▸ The problem
Could you reproduce the lines below from the one with "scalar registers differ. -/" through the one with "d q).pc, td"? Keep both ends and add nothing.

[Records for the task Boundary: Start]

-- ==== Sys2Proof/Safety.lean ====
section
/-! DEFINITION. What counts as a safe run: every command is answered with a next state, and the memories keep their one
canonical form. -/

namespace Sys2Proof.Machine

/-- The memories of a state are in canonical form: addresses strictly rising, no listed byte equal to what an unlisted address reads
as, which is 0 in the dies' memory and 0xFF in flash. -/
def State.wf (s : State) : Bool := Memory.wf 0 s.mem && Memory.wf 0xFF s.flash

/-- What no command, and no idle cycle, undoes: the queue stands, the memories keep their canonical form, the anti-rollback counter does not
fall (R517), nothing sent is taken back, no free value is used twice, and of the fuses and straps only the ring slot and the
Coachman strap are set (at auxiliary power-up, R428). -/
structure Keeps (s t : State) : Prop where
  queue : t.pending = s.pending
  mem : Memory.wf 0 s.mem = true → Memory.wf 0 t.mem = true
  flash : Memory.wf 0xFF s.flash = true → Memory.wf 0xFF t.flash = true
  arb : s.fw.arb.toNat ≤ t.fw.arb.toNat
  wire : s.wire <+: t.wire
  fresh : s.fresh ≤ t.fresh
  fuses : t.fuses = { s.fuses with slot := t.fuses.slot, coach := t.fuses.coach }

/-- An answer is a next state that keeps what no command undoes. -/
def AnsKeeps (s : State) (a : Host.Outcome State Fault Refusal) : Prop :=
  match a with
  | .next t => Keeps s t
  | _ => False

/-- A command completes in a state: it is answered with a next state. -/
def Completes (c : Instr) (s : State) : Prop := ∃ t, exec c s = .next t

/-- A step answers with a next state. -/
def StepCompletes (s : State) : Prop := ∃ t, step s = .next t

/-- A sequencer issues an instruction of `n` bytes, and the instruction executes (R88, R102): it is ready, the fetch of the words
meets no fault and no parity error, and the predicate holds. -/
structure Issues (s : State) (h : Hdr) (n : Nat) : Prop where
  ready : s.seqReady h.die h.seq = true
  fetch : (s.fetch h.die h.seq n).isSome = true
  clean : h.par = 0
  pred : (s.preg h.die h.seq h.pred ^^ h.pn) = true

/-- Nothing but a sequencer's own registers and its count of retired instructions differs between two states (R113): every other register,
every other sequencer, every byte of memory and everything else stands. -/
structure OnlySeq (d q : Nat) (s t : State) : Prop where
  rest : t = { s with cores := t.cores, regs := t.regs }
  others : ∀ k, k ≠ coreKey d q → tabGet t.cores k coreReset = tabGet s.cores k coreReset
  regs : ∀ r, r ≠ .SEQ_CTRL d q → t.word r = s.word r
  mem : ∀ a, t.byteAt a = s.byteAt a

/-- As `OnlySeq`, and of the sequencer's own state only the program counter and the scalar registers differ. -/
structure OnlyScalars (d q : Nat) (s t : State) : Prop extends OnlySeq d q s t where
  core : t.core d q = { s.core d q with pc := (t.core d q).pc, s := (t.core d q).s }

/-- As `OnlySeq`, and of the sequencer's own state only the program counter and the predicate registers differ. -/
structure OnlyPreds (d q : Nat) (s t : State) : Prop extends OnlySeq d q s t where
  core : t.core d q = { s.core d q with pc := (t.core d q).pc, p := (t.core d q).p }

/-- As `OnlySeq`, and of the sequencer's own state only the program counter and the tile descriptor registers differ. -/
structure OnlyTds (d q : Nat) (s t : State) : Prop extends OnlySeq d q s t where
  core : t.core d q = { s.core d q with pc := (t.core d q).pc, td := (t.core d q).td }

/-- As `OnlySeq`, and of the sequencer's own state only the program counter differs. -/
structure OnlyPc (d q : Nat) (s t : State) : Prop extends OnlySeq d q s t where
  core : t.core d q = { s.core d q with pc := (t.core d q).pc }

/-- As `OnlyPc`, but for memory: a store changes the program counter and bytes of memory. -/
structure OnlyStore (d q : Nat) (s t : State) : Prop where
  rest : t = { s with cores := t.cores, regs := t.regs, mem := t.mem, undef := t.undef }
  others : ∀ k, k ≠ coreKey d q → tabGet t.cores k coreReset = tabGet s.cores k coreReset
  regs : ∀ r, r ≠ .SEQ_CTRL d q → t.word r = s.word r
  core : t.core d q = { s.core d q with pc := (t.core d q).pc }

/-- The registers that raising an event may change: the error ledger, the closing of the bypass, the dies that failed, the groups abandoned on a
halted core, and those that die 1 takes from its standby copy when the lead die is fenced (R450 to R463, R37). -/
def RegId.raised : RegId → Bool
  | .LEDGER _ _ => true
  | .LEDGER_FRAME _ _ => true
  | .LEDGER_PAY0 _ _ => true
  | .LEDGER_PAY1 _ _ => true
  | .LEDGER_STATUS _ => true
  | .BYPASS => true
  | .MODULE_STATUS => true
  | .ACC_STATUS _ _ => true
  | r => r.standby

/-- What raising an event can change (R450 to R463): the registers of `RegId.raised`, with the writes to them that wait, the units that it parks or halts, their items,
the FIFO and held events of a die, the error history of the Lamp, the level of a fence that no entry holds, and the lead role; every other register, every byte of memory and
everything else stands. -/
structure Raised (s t : State) : Prop where
  rest : t = { s with
    regs := t.regs, pend := t.pend, armed := t.armed, cores := t.cores, items := t.items, chans := t.chans, dies := t.dies, job := t.job, lamp := t.lamp,
    frame := { s.frame with unentered := t.frame.unentered } }
  regs : ∀ r, r.raised = false → t.word r = s.word r
  mem : ∀ a, t.byteAt a = s.byteAt a
  job : t.job = { s.job with takeover := t.job.takeover }
  items : ∀ k, t.item k = { s.item k with st := (t.item k).st, charged := (t.item k).charged, hard := (t.item k).hard } ∧
    ((t.item k).st = (s.item k).st ∨ ((s.item k).onCore = true ∧ (t.item k).st = .stopped))

/-- What notices change, records that nothing follows from (R450, R497): the FIFO of a die, its count of dropped records, and the error history of the Lamp. -/
structure Noticed (s t : State) : Prop where
  rest : t = { s with regs := t.regs, dies := t.dies, lamp := { s.lamp with history := t.lamp.history, counters := t.lamp.counters } }
  regs : ∀ r, (∀ e, r ≠ .LEDGER_STATUS e) → t.word r = s.word r
  dies : ∀ d, t.die d = { s.die d with fifo := (t.die d).fifo, fifoWait := (t.die d).fifoWait, evCount := (t.die d).evCount }
  mem : ∀ a, t.byteAt a = s.byteAt a

/-- What a program fault does (R129, R133): SEQ_EXC takes the number, the unit and the program counter of the first fault and counts every one, the running work
item stops, and the event is raised. Memory and every register but SEQ_EXC and those that raising an event changes stand. -/
structure Faulted (d q num unit pc : Nat) (s t : State) : Prop where
  rest : t = { s with
    regs := t.regs, pend := t.pend, armed := t.armed, cores := t.cores, items := t.items, chans := t.chans, dies := t.dies, job := t.job, lamp := t.lamp
    frame := { s.frame with pause := t.frame.pause, unentered := t.frame.unentered } }
  first : s.rd (SEQ_EXC_VALID d q) = 0 → t.rd (SEQ_EXC_CAUSE d q) = num % 256 ∧ t.rd (SEQ_EXC_VALID d q) = 1 ∧
    t.rd (SEQ_EXC_UNIT d q) = unit % 16 ∧ t.rd (SEQ_EXC_PC d q) = pc % 2 ^ 20
  later : s.rd (SEQ_EXC_VALID d q) = 1 → t.rd (SEQ_EXC_CAUSE d q) = s.rd (SEQ_EXC_CAUSE d q) ∧ t.rd (SEQ_EXC_VALID d q) = 1 ∧
    t.rd (SEQ_EXC_UNIT d q) = s.rd (SEQ_EXC_UNIT d q) ∧ t.rd (SEQ_EXC_PC d q) = s.rd (SEQ_EXC_PC d q)
  counted : t.rd (SEQ_EXC_COUNT d q) = min (s.rd (SEQ_EXC_COUNT d q) + 1) 65535
  stopped : ∀ k, s.curItem d q = some k → (s.item k).onCore = true → (t.item k).st = .stopped
  regs : ∀ r, r.raised = false → r ≠ .SEQ_EXC d q → t.word r = s.word r
  mem : ∀ a, t.byteAt a = s.byteAt a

[Records for the task Boundary: End]

▸ Exercise output
/-- As `OnlySeq`, and of the sequencer's own state only the program counter and the scalar registers differ. -/
structure OnlyScalars (d q : Nat) (s t : State) : Prop extends OnlySeq d q s t where
  core : t.core d q = { s.core d q with pc := (t.core d q).pc, s := (t.core d q).s }

/-- As `OnlySeq`, and of the sequencer's own state only the program counter and the predicate registers differ. -/
structure OnlyPreds (d q : Nat) (s t : State) : Prop extends OnlySeq d q s t where
  core : t.core d q = { s.core d q with pc := (t.core d q).pc, p := (t.core d q).p }

/-- As `OnlySeq`, and of the sequencer's own state only the program counter and the tile descriptor registers differ. -/
structure OnlyTds (d q : Nat) (s t : State) : Prop extends OnlySeq d q s t where
  core : t.core d q = { s.core d q with pc := (t.core d q).pc, td := (t.core d q).td }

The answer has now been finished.